WHAT THE EXERCISE ASKS – Your response must consist of the listing below, repeated exactly.

________

-- ==== Sys2Proof/Machine/Turning.lean ====
section
/-! DEFINITION. TC: turns, the platen, halts, recovery and homing (02), with the end of start-up that the start-up homing
brings (11 R191). Times of phases are in µs. -/

namespace Sys2Proof.Machine

/-- Changes TC's part of the state. -/
def State.withTc (f : Tc → Tc) (s : State) : State :=
  { s with tc := f s.tc }

/-! ### Ends of operations (R33) -/

/-- Makes the TURN notice of an end pending, with the record in hand, and tells RC. -/
def State.tellEnd (kind : OpKind) (result : OpResult) (s : State) : State :=
  let e : TurnEnd :=
    { kind := kind, result := result
      turned := match s.tc.op with
        | some o => o.turned
        | none => 0
      remaining := match s.tc.op with
        | some o => o.remaining
        | none => 0
      j := s.tc.j, state := s.tc.state }
  let byRun := match s.tc.op with
    | some o => o.byRun
    | none => false
  let s1 := s.notifyWith .turn fun g => { g with turnEnd := some e }
  { s1 with rc := { s1.rc with heardEnd := some { kind := kind, result := result, byRun := byRun } } }

/-- The kind an end is told under: RECOVER while a recovery is in flight (R51), else the record's own. -/
def Tc.endKind (t : Tc) : OpKind :=
  if t.recover.isSome then .recover
  else
    match t.op with
    | some o => o.kind
    | none => .unclamp

/-- The marks and purposes of an operation, cleared at its end. -/
def Tc.cleared (t : Tc) : Tc :=
  { t with
    attempt := 0, air := 0, haltMark := false, stopMark := false, raiseGoal := none, returnGoal := none
    recover := none, origin := none, faultPending := false }

/-- The operation in hand ends in state `st` with a result, and its record is dropped (R33). -/
def State.finishOp (st : TcState) (result : OpResult) (s : State) : State :=
  let s1 := s.withTc fun t => { t with state := st }
  (s1.tellEnd s1.tc.endKind result).withTc fun t => { t.cleared with op := none, loweringDue := false }

/-- The operation in hand stops in HALTED and keeps its record (R42, R43). -/
def State.haltOp (loweringDue : Bool) (s : State) : State :=
  let s1 := s.withTc fun t => { t with state := .halted, loweringDue := loweringDue }
  (s1.tellEnd s1.tc.endKind .halted).withTc Tc.cleared

/-- A recovery ends DONE in state `st` (R51). What ATTENTION holds stays only in ATTENTION (R48). -/
def State.recovered (st : TcState) (s : State) : State :=
  ((s.withTc fun t =>
      { t with state := st
               attention := match st with
                 | .attention => t.attention
                 | _ => none }).tellEnd .recover .done).withTc Tc.cleared

/-- At rest with no work: UNCLAMPED or CLAMPED by the platen's position. -/
def State.restState (s : State) : TcState :=
  if s.platenDown then .clamped else .unclamped

/-- SEEK, or UNCLAMPED while no volume is mounted (R46). -/
def State.seekState (s : State) : TcState :=
  if s.mounted then .seek else .unclamped

/-- Drops the remaining count of the record in hand. -/
def Tc.dropRemaining (t : Tc) : Tc :=
  { t with loweringDue := false
           op := t.op.map fun o => { o with remaining := 0 } }

/-- The sign of an interrupted turn, or none for a platen move or no record (R48). -/
def Tc.turnSign (t : Tc) : Option Bool :=
  match t.op with
  | some o => if o.kind = .turn then some o.forward else none
  | none => none

/-- The remaining count of the record in hand. -/
def Tc.remainingCount (t : Tc) : Nat :=
  match t.op with
  | some o => o.remaining
  | none => 0

/-- What TC will hold in ATTENTION for a fault (R48). A further fault in ATTENTION or on the way to it keeps the sign and
the count held, and its code replaces the first one's: the model's choice, log entry 39. -/
def Tc.attentionFor (code : FaultCode) (t : Tc) : Attention :=
  match t.attention with
  | some a => { a with code := code }
  | none => { code := code, sign := t.turnSign, remaining := t.remainingCount }

/-- TC enters ATTENTION (R48). The operation in hand, or the recovery, ends FAULT in that event: after an overforce it is the
event of the UP switch, the model's choice, log entry 49. -/
def State.toAttention (s : State) : State :=
  if s.tc.op.isSome || s.tc.recover.isSome then
    (s.finishOp .attention .fault).withTc fun t => { t with knife := 0, dwellStart := none }
  else
    s.withTc fun t => { t.cleared with state := .attention, knife := 0, dwellStart := none, loweringDue := false }

/-! ### Raising and lowering -/

/-- TC enters RAISING: the dwell timer stops and the platen is no longer at force (R36, R40). -/
def State.beginRaise (goal : RaiseGoal) (s : State) : State :=
  s.withTc fun t =>
    { t with state := .raising, phaseStart := s.now, dwellStart := none, atForce := false, raiseGoal := some goal }

/-- TC enters LOWERING (R35, R37). Log entry 11. -/
def State.beginLowering (s : State) : State :=
  { s with
    tc := { s.tc with state := .lowering, phaseStart := s.now, loweringDue := false }
    pins := { s.pins with platenUp := false } }

/-- A record of a platen move. -/
def platenOp (kind : OpKind) (byRun : Bool) : Op :=
  { kind := kind, forward := true, remaining := 0, turned := 0, clampAfter := false, fromClamped := false
    byRun := byRun }

/-! ### Leaves (R26 to R32) -/

/-- The leaf to be lifted next (R26). -/
def Tc.nextLeaf (t : Tc) : Nat :=
  match t.op with
  | some o => if o.forward then t.j + 1 else t.j
  | none => t.j + 1

/-- A lift attempt begins (R27). Log entry 11. -/
def State.beginAttempt (attempt air : Nat) (s : State) : State :=
  { s with
    tc := { s.tc with
      state := .lifting, phaseStart := s.now, attempt := attempt, air := air, knife := air, vacuum := true
      leafInHand := true, raiseGoal := none, returnGoal := none }
    pins := { s.pins with armPark := false } }

/-- The class air-knife start level and the retry limit of the mounted volume. -/
def State.airStart (s : State) : Nat :=
  match s.limits? with
  | some c => c.airStart
  | none => 0

def State.retryLimit (s : State) : Nat :=
  match s.limits? with
  | some c => c.retryLimit
  | none => 0

/-- The first attempt on a leaf (R26). -/
def State.beginLeaf (s : State) : State :=
  s.beginAttempt 1 s.airStart

/-- The arm sweeps empty to park (R31). The return ends at the next making of the park switch, also where the switch stands
made as the return begins: the model's choice, log entry 40. -/
def State.beginReturn (goal : ReturnGoal) (s : State) : State :=
  s.withTc fun t =>
    { t with state := .returning, phaseStart := s.now, vacuum := false, knife := 0, returnGoal := some goal }

/-- Any leaves on the head are released back onto the source half (R28, R42, R51). Log entry 12. -/
def State.releaseBack (s : State) : State :=
  { s with
    tc := { s.tc with vacuum := false }
    pins := { s.pins with leafSensor := .zero } }

/-- The halt's safe point in LIFTING: the leaf is released back, and the arm returns to park (Table 2-6). Log entry 13. The
leaf is no longer in hand from then on: the model's choice, log entry 47. -/
def State.haltLift (s : State) : State :=
  (s.releaseBack.withTc fun t => { t with leafInHand := false }).beginReturn .turn

/-- A leaf is exhausted (R29). -/
def State.exhaustLeaf (code : FaultCode) (s : State) : State :=
  let s1 := s.report code [s.tc.nextLeaf, s.tc.attempt, s.tc.air]
  (s1.withTc fun t => { t with attention := some (t.attentionFor code) }).beginReturn .exhausted

/-- An attempt that brought no single leaf: another one, or the leaf is exhausted (R27, R28). -/
def State.retryLeaf (count : Tc → Tc) (code : FaultCode) (s : State) : State :=
  if s.tc.attempt ≤ s.retryLimit then
    (s.withTc count).beginAttempt (s.tc.attempt + 1) (min 9 (s.tc.air + 1))
  else s.exhaustLeaf code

________

TASK SOLUTION –
-- ==== Sys2Proof/Machine/Turning.lean ====
section
/-! DEFINITION. TC: turns, the platen, halts, recovery and homing (02), with the end of start-up that the start-up homing
brings (11 R191). Times of phases are in µs. -/

namespace Sys2Proof.Machine

/-- Changes TC's part of the state. -/
def State.withTc (f : Tc → Tc) (s : State) : State :=
  { s with tc := f s.tc }

/-! ### Ends of operations (R33) -/

/-- Makes the TURN notice of an end pending, with the record in hand, and tells RC. -/
def State.tellEnd (kind : OpKind) (result : OpResult) (s : State) : State :=
  let e : TurnEnd :=
    { kind := kind, result := result
      turned := match s.tc.op with
        | some o => o.turned
        | none => 0
      remaining := match s.tc.op with
        | some o => o.remaining
        | none => 0
      j := s.tc.j, state := s.tc.state }
  let byRun := match s.tc.op with
    | some o => o.byRun
    | none => false
  let s1 := s.notifyWith .turn fun g => { g with turnEnd := some e }
  { s1 with rc := { s1.rc with heardEnd := some { kind := kind, result := result, byRun := byRun } } }

/-- The kind an end is told under: RECOVER while a recovery is in flight (R51), else the record's own. -/
def Tc.endKind (t : Tc) : OpKind :=
  if t.recover.isSome then .recover
  else
    match t.op with
    | some o => o.kind
    | none => .unclamp

/-- The marks and purposes of an operation, cleared at its end. -/
def Tc.cleared (t : Tc) : Tc :=
  { t with
    attempt := 0, air := 0, haltMark := false, stopMark := false, raiseGoal := none, returnGoal := none
    recover := none, origin := none, faultPending := false }

/-- The operation in hand ends in state `st` with a result, and its record is dropped (R33). -/
def State.finishOp (st : TcState) (result : OpResult) (s : State) : State :=
  let s1 := s.withTc fun t => { t with state := st }
  (s1.tellEnd s1.tc.endKind result).withTc fun t => { t.cleared with op := none, loweringDue := false }

/-- The operation in hand stops in HALTED and keeps its record (R42, R43). -/
def State.haltOp (loweringDue : Bool) (s : State) : State :=
  let s1 := s.withTc fun t => { t with state := .halted, loweringDue := loweringDue }
  (s1.tellEnd s1.tc.endKind .halted).withTc Tc.cleared

/-- A recovery ends DONE in state `st` (R51). What ATTENTION holds stays only in ATTENTION (R48). -/
def State.recovered (st : TcState) (s : State) : State :=
  ((s.withTc fun t =>
      { t with state := st
               attention := match st with
                 | .attention => t.attention
                 | _ => none }).tellEnd .recover .done).withTc Tc.cleared

/-- At rest with no work: UNCLAMPED or CLAMPED by the platen's position. -/
def State.restState (s : State) : TcState :=
  if s.platenDown then .clamped else .unclamped

/-- SEEK, or UNCLAMPED while no volume is mounted (R46). -/
def State.seekState (s : State) : TcState :=
  if s.mounted then .seek else .unclamped

/-- Drops the remaining count of the record in hand. -/
def Tc.dropRemaining (t : Tc) : Tc :=
  { t with loweringDue := false
           op := t.op.map fun o => { o with remaining := 0 } }

/-- The sign of an interrupted turn, or none for a platen move or no record (R48). -/
def Tc.turnSign (t : Tc) : Option Bool :=
  match t.op with
  | some o => if o.kind = .turn then some o.forward else none
  | none => none

/-- The remaining count of the record in hand. -/
def Tc.remainingCount (t : Tc) : Nat :=
  match t.op with
  | some o => o.remaining
  | none => 0

/-- What TC will hold in ATTENTION for a fault (R48). A further fault in ATTENTION or on the way to it keeps the sign and
the count held, and its code replaces the first one's: the model's choice, log entry 39. -/
def Tc.attentionFor (code : FaultCode) (t : Tc) : Attention :=
  match t.attention with
  | some a => { a with code := code }
  | none => { code := code, sign := t.turnSign, remaining := t.remainingCount }

/-- TC enters ATTENTION (R48). The operation in hand, or the recovery, ends FAULT in that event: after an overforce it is the
event of the UP switch, the model's choice, log entry 49. -/
def State.toAttention (s : State) : State :=
  if s.tc.op.isSome || s.tc.recover.isSome then
    (s.finishOp .attention .fault).withTc fun t => { t with knife := 0, dwellStart := none }
  else
    s.withTc fun t => { t.cleared with state := .attention, knife := 0, dwellStart := none, loweringDue := false }

/-! ### Raising and lowering -/

/-- TC enters RAISING: the dwell timer stops and the platen is no longer at force (R36, R40). -/
def State.beginRaise (goal : RaiseGoal) (s : State) : State :=
  s.withTc fun t =>
    { t with state := .raising, phaseStart := s.now, dwellStart := none, atForce := false, raiseGoal := some goal }

/-- TC enters LOWERING (R35, R37). Log entry 11. -/
def State.beginLowering (s : State) : State :=
  { s with
    tc := { s.tc with state := .lowering, phaseStart := s.now, loweringDue := false }
    pins := { s.pins with platenUp := false } }

/-- A record of a platen move. -/
def platenOp (kind : OpKind) (byRun : Bool) : Op :=
  { kind := kind, forward := true, remaining := 0, turned := 0, clampAfter := false, fromClamped := false
    byRun := byRun }

/-! ### Leaves (R26 to R32) -/

/-- The leaf to be lifted next (R26). -/
def Tc.nextLeaf (t : Tc) : Nat :=
  match t.op with
  | some o => if o.forward then t.j + 1 else t.j
  | none => t.j + 1

/-- A lift attempt begins (R27). Log entry 11. -/
def State.beginAttempt (attempt air : Nat) (s : State) : State :=
  { s with
    tc := { s.tc with
      state := .lifting, phaseStart := s.now, attempt := attempt, air := air, knife := air, vacuum := true
      leafInHand := true, raiseGoal := none, returnGoal := none }
    pins := { s.pins with armPark := false } }

/-- The class air-knife start level and the retry limit of the mounted volume. -/
def State.airStart (s : State) : Nat :=
  match s.limits? with
  | some c => c.airStart
  | none => 0

def State.retryLimit (s : State) : Nat :=
  match s.limits? with
  | some c => c.retryLimit
  | none => 0

/-- The first attempt on a leaf (R26). -/
def State.beginLeaf (s : State) : State :=
  s.beginAttempt 1 s.airStart

/-- The arm sweeps empty to park (R31). The return ends at the next making of the park switch, also where the switch stands
made as the return begins: the model's choice, log entry 40. -/
def State.beginReturn (goal : ReturnGoal) (s : State) : State :=
  s.withTc fun t =>
    { t with state := .returning, phaseStart := s.now, vacuum := false, knife := 0, returnGoal := some goal }

/-- Any leaves on the head are released back onto the source half (R28, R42, R51). Log entry 12. -/
def State.releaseBack (s : State) : State :=
  { s with
    tc := { s.tc with vacuum := false }
    pins := { s.pins with leafSensor := .zero } }

/-- The halt's safe point in LIFTING: the leaf is released back, and the arm returns to park (Table 2-6). Log entry 13. The
leaf is no longer in hand from then on: the model's choice, log entry 47. -/
def State.haltLift (s : State) : State :=
  (s.releaseBack.withTc fun t => { t with leafInHand := false }).beginReturn .turn

/-- A leaf is exhausted (R29). -/
def State.exhaustLeaf (code : FaultCode) (s : State) : State :=
  let s1 := s.report code [s.tc.nextLeaf, s.tc.attempt, s.tc.air]
  (s1.withTc fun t => { t with attention := some (t.attentionFor code) }).beginReturn .exhausted

/-- An attempt that brought no single leaf: another one, or the leaf is exhausted (R27, R28). -/
def State.retryLeaf (count : Tc → Tc) (code : FaultCode) (s : State) : State :=
  if s.tc.attempt ≤ s.retryLimit then
    (s.withTc count).beginAttempt (s.tc.attempt + 1) (min 9 (s.tc.air + 1))
  else s.exhaustLeaf code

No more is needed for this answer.